Rangers-Devils brawl results in eight ejections two seconds into game

When the Rangers’ Matt Rempe and the Devils’ Kurtis MacDermid were listed as starters for New York’s game Wednesday night against visiting New Jersey, it was reasonable to suspect — and expect — that the tough guys would fight right away.

Sure enough, the fisticuffs got going immediately after the puck dropped, but what made it a remarkable scene was that every skater for each side found a dance partner. The ensuing five-on-five donnybrook resulted in eight players getting ejected just two seconds into the game.

Officials determined that the first pair to actually engage consisted of the Rangers’ Jimmy Vesey and the Devils’ Curtis Lazar, meaning that, per NHL rules, everyone who subsequently dropped their gloves got a more severe punishment. In addition to the same five-minute fighting penalties handed to Vesey and Lazar, game misconduct penalties — which come with an automatic ejection — were given to Rempe, New York teammates Barclay Goodrow, K’Andre Miller and Jacob Trouba, and New Jersey’s MacDermid, Kevin Bahl, John Marino and Chris Tierney.

Just like that, eight players were done for the night before some fans could even figure out the game was being nationally televised on TNT.

“It takes a lot to do something like that,” said New York’s Chris Kreider, who scored the game-winning goal in a 4-3 victory. “They’re putting a lot on the line, so it’s a big-time commitment from a majority of the team. That’s a passionate thing to do, it’s a courageous thing to do, and it’s something that definitely brings the group closer together.”

“We’re not trying to make a mockery out there,” the Rangers’ Adam Fox said of the game-opening fracas. “It’s just guys having each others’ backs.”

The main event at Madison Square Garden — Rempe vs. MacDermid — was several weeks in the making. A 6-foot-7 rookie whose first NHL fight took place before his first shift had officially started, Rempe has wasted no time taking on many of the league’s foremost pugilists. On Feb. 22, he delivered a headshot along the boards that injured the Devils’ Nathan Bastian and earned the rookie an ejection. On March 11, the next time New Jersey played New York, the Devils had traded for the rugged MacDermid, who challenged Rempe, only to be turned down. Later in that game, Rempe hit New Jersey’s Jonas Siegenthaler with a high elbow that injured the Devils defenseman and led to a four-game suspension.

“There’s a bit of a code,” MacDermid, who again challenged Rempe after the hit on Siegenthaler, said after that game. “I thought he would’ve answered that. I don’t know what he was told, but he said no. And after a hit like that [on Bastian], it kind of goes without saying you should answer the bell in some way and be a man about it. … There’s a right way to go about things and the wrong way.”

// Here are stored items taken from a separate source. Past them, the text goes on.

theorem State.applyAt_keeps {b0 : State} {s : State} (w : Window) (off : Nat) (len : Nat) (x : Access1) (h_s : b0.Keeps s) : b0.Keeps (State.applyAt s w off len x).2 := by
  unfold State.applyAt
  with_reducible repeat' (first | assumption | apply State.memRead_keeps | apply State.narrowRead_keeps | apply State.hbmWrite_keeps | apply State.hbmLane_keeps | apply State.spadWrite_keeps | apply State.doorbell_keeps | apply State.hbmAtomic_keeps | split | dsimp only | refine State.keeps_snd (by assumption) ?_ | refine State.keeps_fst (by assumption) ?_)

theorem State.setJobEpochs_keeps {b0 : State} {s : State} (j : Nat) (e : Epochs) (h_s : b0.Keeps s) : b0.Keeps (State.setJobEpochs s j e) := by
  unfold State.setJobEpochs
  with_reducible repeat' (first | assumption | simp only [State.keeps_mk] | dsimp only)

theorem State.setLink_keeps {b0 : State} {s : State} (p : Nat) (x : Link) (h_s : b0.Keeps s) : b0.Keeps (State.setLink s p x) := by
  unfold State.setLink
  with_reducible repeat' (first | assumption | simp only [State.keeps_mk] | dsimp only)

theorem State.sendCell_keeps {b0 : State} {s : State} (port : Nat) (x : Cell) (h_s : b0.Keeps s) : b0.Keeps (State.sendCell s port x) := by
  unfold State.sendCell
  with_reducible repeat' (first | assumption | apply State.addF_keeps | apply State.emit_keeps | apply State.setLink_keeps | simp only [State.keeps_mk] | dsimp only)

theorem State.arrive_keeps {b0 : State} {s : State} (x : Cell) (h_s : b0.Keeps s) : b0.Keeps (State.arrive s x) := by
  unfold State.arrive
  with_reducible repeat' (first | assumption | apply State.addF_keeps | apply State.setLink_keeps | split | simp only [State.keeps_mk] | dsimp only)

theorem State.setTx_keeps {b0 : State} {s : State} (k : FlowKey) (f : TxFlow) (h_s : b0.Keeps s) : b0.Keeps (State.setTx s k f) := by
  unfold State.setTx
  with_reducible repeat' (first | assumption | simp only [State.keeps_mk] | dsimp only | exact True.intro | intro _)

theorem State.flowTouch_keeps {b0 : State} {s : State} (die : Nat) (source : Bool) (k : FlowKey) (h_s : b0.Keeps s) : b0.Keeps (State.flowTouch s die source k) := by
  unfold State.flowTouch
  with_reducible repeat' (first | assumption | apply State.addF_keeps | split | simp only [State.keeps_mk] | dsimp only | refine State.keeps_snd (by assumption) ?_ | refine State.keeps_fst (by assumption) ?_ | exact True.intro | intro _)

theorem State.routeFault_keeps {b0 : State} {s : State} (slot : Nat) (die : Nat) (anyAtomic : Bool) (h_s : b0.Keeps s) : b0.Keeps (State.routeFault s slot die anyAtomic) := by
  unfold State.routeFault
  with_reducible repeat' (first | assumption | apply State.setErr_keeps | apply State.jobFault_keeps | split | dsimp only)

theorem State.launchCell_keeps {b0 s t : State} {k : FlowKey} {f f2 : TxFlow} {c c1 : TxCell} (e : s.launchCell k f c = some (c1, f2, t)) (h : b0.Keeps s) : b0.Keeps t := by
  unfold State.launchCell at e; dsimp only at e
  split at e
  · contradiction
  · cases e; refine State.sendCell_keeps _ _ (State.flowTouch_keeps _ _ _ ?_); simp only [State.keeps_mk]; exact h

theorem State.enqueueCell_keeps {b0 : State} {s : State} (slot : Nat) (die : Nat) (k : FlowKey) (c0 : TxCell) (h_s : b0.Keeps s) : b0.Keeps (State.enqueueCell s slot die k c0) := by
  unfold State.enqueueCell
  with_reducible repeat' (first | assumption | apply State.setTx_keeps | apply State.routeFault_keeps | split | simp only [State.keeps_mk] | dsimp only | refine State.keeps_snd (by assumption) ?_ | refine State.keeps_fst (by assumption) ?_ | exact True.intro | intro _ | refine State.launchCell_keeps (by assumption) ?_)

theorem State.sendAccess_keeps {b0 : State} {s : State} (slot : Nat) (die : Nat) (tc : Nat) (win : Nat) (w : Window) (a : Nat) (len : Nat) (x : Access1) (owner : Owner) (eps : Option Nat × Option Nat × Option Nat) (h_s : b0.Keeps s) : b0.Keeps (State.sendAccess s slot die tc win w a len x owner eps) := by
  unfold State.sendAccess
  with_reducible repeat' (first | assumption | apply State.enqueueCell_keeps | split | simp only [State.keeps_mk] | dsimp only | refine State.keeps_snd (by assumption) ?_ | refine State.keeps_fst (by assumption) ?_)

end Sys2Proof.Machine
end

All that set the stage for Wednesday’s game, the first meeting between the Rangers and Devils since the unhappy encounter last month. By putting Rempe, a healthy scratch for the previous three games, and MacDermid in their starting lineups, New York Coach Peter Laviolette and New Jersey counterpart Travis Green all but announced that they preferred to get the players’ long-awaited showdown over with as soon as possible. Even with the game-opening melee erupting all around them, the fight between Rempe and MacDermid stood out for its length, going on well after their teammates’ tussles were broken up.

The ill will extended to Laviolette and Green, who barked at each other from behind the benches. Once the game resumed, it took less than five minutes for the Rangers’ Will Cuylle and the Devils’ Dawson Mercer to get into it, earning Mercer a misconduct penalty for instigating. All told, 162 penalty minutes were handed out in the first period alone.

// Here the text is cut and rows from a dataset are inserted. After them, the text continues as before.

theorem execVfmax_keeps {b0 : State} (c : BitVec 8) (t : BitVec 3) (i : VFmt) {s : State} (h_s : b0.Keeps s) : b0.OKeeps (execVfmax c t i s) := by
  unfold execVfmax
  with_reducible repeat' (first | assumption | apply vFpOp_keeps | dsimp only | exact True.intro | intro _)

theorem execVfabs_keeps {b0 : State} (c : BitVec 8) (t : BitVec 3) (i : VFmt) {s : State} (h_s : b0.Keeps s) : b0.OKeeps (execVfabs c t i s) := by
  unfold execVfabs
  with_reducible repeat' (first | assumption | apply vFpOp_keeps | dsimp only | exact True.intro | intro _)

theorem execVfneg_keeps {b0 : State} (c : BitVec 8) (t : BitVec 3) (i : VFmt) {s : State} (h_s : b0.Keeps s) : b0.OKeeps (execVfneg c t i s) := by
  unfold execVfneg
  with_reducible repeat' (first | assumption | apply vFpOp_keeps | dsimp only | exact True.intro | intro _)

theorem cmpOp_keeps {b0 : State} (c : BitVec 8) (t : BitVec 3) (i : VFmt) {s : State} (ok : Nat → Bool) (fi : Nat → Nat → Nat → Bool) (ff : Fmt → Nat → Nat → Bool × Nat) (h_s : b0.Keeps s) : b0.OKeeps (cmpOp c t i s ok fi ff) := by
  unfold cmpOp
  with_reducible repeat' (first | assumption | apply State.setThr_keeps | apply vecOp_keeps | split | dsimp only | exact True.intro | intro _)

theorem execVcmpeq_keeps {b0 : State} (c : BitVec 8) (t : BitVec 3) (i : VFmt) {s : State} (h_s : b0.Keeps s) : b0.OKeeps (execVcmpeq c t i s) := by
  unfold execVcmpeq
  with_reducible repeat' (first | assumption | apply cmpOp_keeps | dsimp only | exact True.intro | intro _)

theorem execVcmpne_keeps {b0 : State} (c : BitVec 8) (t : BitVec 3) (i : VFmt) {s : State} (h_s : b0.Keeps s) : b0.OKeeps (execVcmpne c t i s) := by
  unfold execVcmpne
  with_reducible repeat' (first | assumption | apply cmpOp_keeps | dsimp only | exact True.intro | intro _)

theorem execVcmplt_keeps {b0 : State} (c : BitVec 8) (t : BitVec 3) (i : VFmt) {s : State} (h_s : b0.Keeps s) : b0.OKeeps (execVcmplt c t i s) := by
  unfold execVcmplt
  with_reducible repeat' (first | assumption | apply cmpOp_keeps | dsimp only | exact True.intro | intro _)

theorem execVcmple_keeps {b0 : State} (c : BitVec 8) (t : BitVec 3) (i : VFmt) {s : State} (h_s : b0.Keeps s) : b0.OKeeps (execVcmple c t i s) := by
  unfold execVcmple
  with_reducible repeat' (first | assumption | apply cmpOp_keeps | dsimp only | exact True.intro | intro _)

theorem execVcmpltu_keeps {b0 : State} (c : BitVec 8) (t : BitVec 3) (i : VFmt) {s : State} (h_s : b0.Keeps s) : b0.OKeeps (execVcmpltu c t i s) := by
  unfold execVcmpltu
  with_reducible repeat' (first | assumption | apply cmpOp_keeps | dsimp only | exact True.intro | intro _)

theorem execVcmpleu_keeps {b0 : State} (c : BitVec 8) (t : BitVec 3) (i : VFmt) {s : State} (h_s : b0.Keeps s) : b0.OKeeps (execVcmpleu c t i s) := by
  unfold execVcmpleu
  with_reducible repeat' (first | assumption | apply cmpOp_keeps | dsimp only | exact True.intro | intro _)

theorem execVcmpun_keeps {b0 : State} (c : BitVec 8) (t : BitVec 3) (i : VFmt) {s : State} (h_s : b0.Keeps s) : b0.OKeeps (execVcmpun c t i s) := by
  unfold execVcmpun
  with_reducible repeat' (first | assumption | apply cmpOp_keeps | dsimp only | exact True.intro | intro _)

theorem predOp_keeps {b0 : State} (c : BitVec 8) (t : BitVec 3) (i : VFmt) {s : State} (f : Nat → Nat → Nat) (h_s : b0.Keeps s) : b0.OKeeps (predOp c t i s f) := by
  unfold predOp
  with_reducible repeat' (first | assumption | apply State.setThr_keeps | apply vecOp_keeps | dsimp only | exact True.intro | intro _)

theorem execPand_keeps {b0 : State} (c : BitVec 8) (t : BitVec 3) (i : VFmt) {s : State} (h_s : b0.Keeps s) : b0.OKeeps (execPand c t i s) := by
  unfold execPand
  with_reducible repeat' (first | assumption | apply predOp_keeps | dsimp only | exact True.intro | intro _)

theorem execPor_keeps {b0 : State} (c : BitVec 8) (t : BitVec 3) (i : VFmt) {s : State} (h_s : b0.Keeps s) : b0.OKeeps (execPor c t i s) := by
  unfold execPor
  with_reducible repeat' (first | assumption | apply predOp_keeps | split | dsimp only | exact True.intro | intro _)

theorem execPxor_keeps {b0 : State} (c : BitVec 8) (t : BitVec 3) (i : VFmt) {s : State} (h_s : b0.Keeps s) : b0.OKeeps (execPxor c t i s) := by
  unfold execPxor
  with_reducible repeat' (first | assumption | apply predOp_keeps | dsimp only | exact True.intro | intro _)

theorem execPnot_keeps {b0 : State} (c : BitVec 8) (t : BitVec 3) (i : VFmt) {s : State} (h_s : b0.Keeps s) : b0.OKeeps (execPnot c t i s) := by
  unfold execPnot
  with_reducible repeat' (first | assumption | apply predOp_keeps | dsimp only | exact True.intro | intro _)

theorem execVcompress_keeps {b0 : State} (c : BitVec 8) (t : BitVec 3) (i : VFmt) {s : State} (h_s : b0.Keeps s) : b0.OKeeps (execVcompress c t i s) := by
  unfold execVcompress
  with_reducible repeat' (first | assumption | apply State.setThr_keeps | apply vecOp_keeps | dsimp only | exact True.intro | intro _)

theorem execVexpand_keeps {b0 : State} (c : BitVec 8) (t : BitVec 3) (i : VFmt) {s : State} (h_s : b0.Keeps s) : b0.OKeeps (execVexpand c t i s) := by
  unfold execVexpand
  with_reducible repeat' (first | assumption | apply State.setThr_keeps | apply vecOp_keeps | dsimp only | exact True.intro | intro _)

theorem execVsel_keeps {b0 : State} (c : BitVec 8) (t : BitVec 3) (i : VFmt) {s : State} (h_s : b0.Keeps s) : b0.OKeeps (execVsel c t i s) := by
  unfold execVsel
  with_reducible repeat' (first | assumption | apply State.setThr_keeps | apply vecOp_keeps | split | simp only [State.keeps_mk] | dsimp only | exact True.intro | intro _)

theorem slideOp_keeps {b0 : State} (c : BitVec 8) (t : BitVec 3) (i : VFmt) {s : State} (d : Int) (h_s : b0.Keeps s) : b0.OKeeps (slideOp c t i s d) := by
  unfold slideOp
  with_reducible repeat' (first | assumption | apply State.setThr_keeps | apply vecOp_keeps | split | dsimp only | exact True.intro | intro _)

theorem execVslidedn_keeps {b0 : State} (c : BitVec 8) (t : BitVec 3) (i : VFmt) {s : State} (h_s : b0.Keeps s) : b0.OKeeps (execVslidedn c t i s) := by
  unfold execVslidedn
  with_reducible repeat' (first | assumption | apply slideOp_keeps | dsimp only)

theorem execVslideup_keeps {b0 : State} (c : BitVec 8) (t : BitVec 3) (i : VFmt) {s : State} (h_s : b0.Keeps s) : b0.OKeeps (execVslideup c t i s) := by
  unfold execVslideup
  with_reducible repeat' (first | assumption | apply slideOp_keeps | dsimp only)

theorem execVsplat_keeps {b0 : State} (c : BitVec 8) (t : BitVec 3) (i : VFmt) {s : State} (h_s : b0.Keeps s) : b0.OKeeps (execVsplat c t i s) := by
  unfold execVsplat
  with_reducible repeat' (first | assumption | apply elemOp_keeps | dsimp only | exact True.intro | intro _)

theorem execVins_keeps {b0 : State} (c : BitVec 8) (t : BitVec 3) (i : VFmt) {s : State} (h_s : b0.Keeps s) : b0.OKeeps (execVins c t i s) := by
  unfold execVins
  with_reducible repeat' (first | assumption | apply State.setThr_keeps | apply vecOp_keeps | split | simp only [State.keeps_mk] | dsimp only | exact True.intro | intro _)

theorem execVext_keeps {b0 : State} (c : BitVec 8) (t : BitVec 3) (i : VFmt) {s : State} (h_s : b0.Keeps s) : b0.OKeeps (execVext c t i s) := by
  unfold execVext
  with_reducible repeat' (first | assumption | apply State.free_keeps | apply State.setThr_keeps | apply vecOp_keeps | split | dsimp only | exact True.intro | intro _)

theorem execVpcnt_keeps {b0 : State} (c : BitVec 8) (t : BitVec 3) (i : VFmt) {s : State} (h_s : b0.Keeps s) : b0.OKeeps (execVpcnt c t i s) := by
  unfold execVpcnt
  with_reducible repeat' (first | assumption | apply State.setThr_keeps | apply vecOp_keeps | dsimp only | exact True.intro | intro _)

theorem execVcvt_keeps {b0 : State} (c : BitVec 8) (t : BitVec 3) (i : VFmt) {s : State} (h_s : b0.Keeps s) : b0.OKeeps (execVcvt c t i s) := by
  unfold execVcvt
  with_reducible repeat' (first | assumption | apply State.setThr_keeps | apply State.haltError_keeps | apply issueV_keeps | refine State.keeps_foldl _ (fun _ _ _ => ?_) _ _ ?_ | refine State.keeps_foldlP _ (fun _ _ _ => ?_) _ _ ?_ | refine State.keeps_foldlQ _ (fun _ _ _ => ?_) _ _ ?_ | split | simp only [State.keeps_mk] | dsimp only | exact True.intro | intro _)

theorem execVld_keeps {b0 : State} (c : BitVec 8) (t : BitVec 3) (i : VFmt) (e : Ecc) {s : State} (h_s : b0.Keeps s) : b0.OKeeps (execVld c t i e s) := by
  unfold execVld
  with_reducible repeat' (first | assumption | apply State.setThr_keeps | apply State.clusterFault_keeps | apply State.haltError_keeps | apply State.spadEcc_keeps | apply vecOp_keeps | split | dsimp only | exact True.intro | intro _)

Asked after the game if he expected it to start in such a contentious manner, Laviolette replied: “No. Our guys were reacting to what was happening around the ice. I thought they did a fantastic job, all five of them.”

The immediate ejections, particularly of four defensemen, meant that several of the remaining defensemen were given exhausting workloads. Between the two teams, eight defensemen logged over 26 minutes of ice time apiece, including 32:49 for New Jersey’s Luke Hughes, 29:42 for New York’s Erik Gustafsson and 29:39 for Fox.

Green said he had “no idea why Peter was mad” at him in the wake of the brawl.

“Their players were lining up fights before the faceoff,” the Devils coach said, “and none of this would have happened — which we all know why it did happen tonight — none of it would have happened if something happened [between MacDermid and Rempe] the game before.”

Of the two teams, New Jersey could least afford to lose a slew of skaters, given that it came into the evening in dire straits, six points out of playoff position with just seven games to go. However, New York had primacy in the Eastern Conference to protect, not to mention a shot at the Presidents’ Trophy.

“I think everybody got their dollars’ worth,” New Jersey’s Brendan Smith said. “And it’s an expensive building.”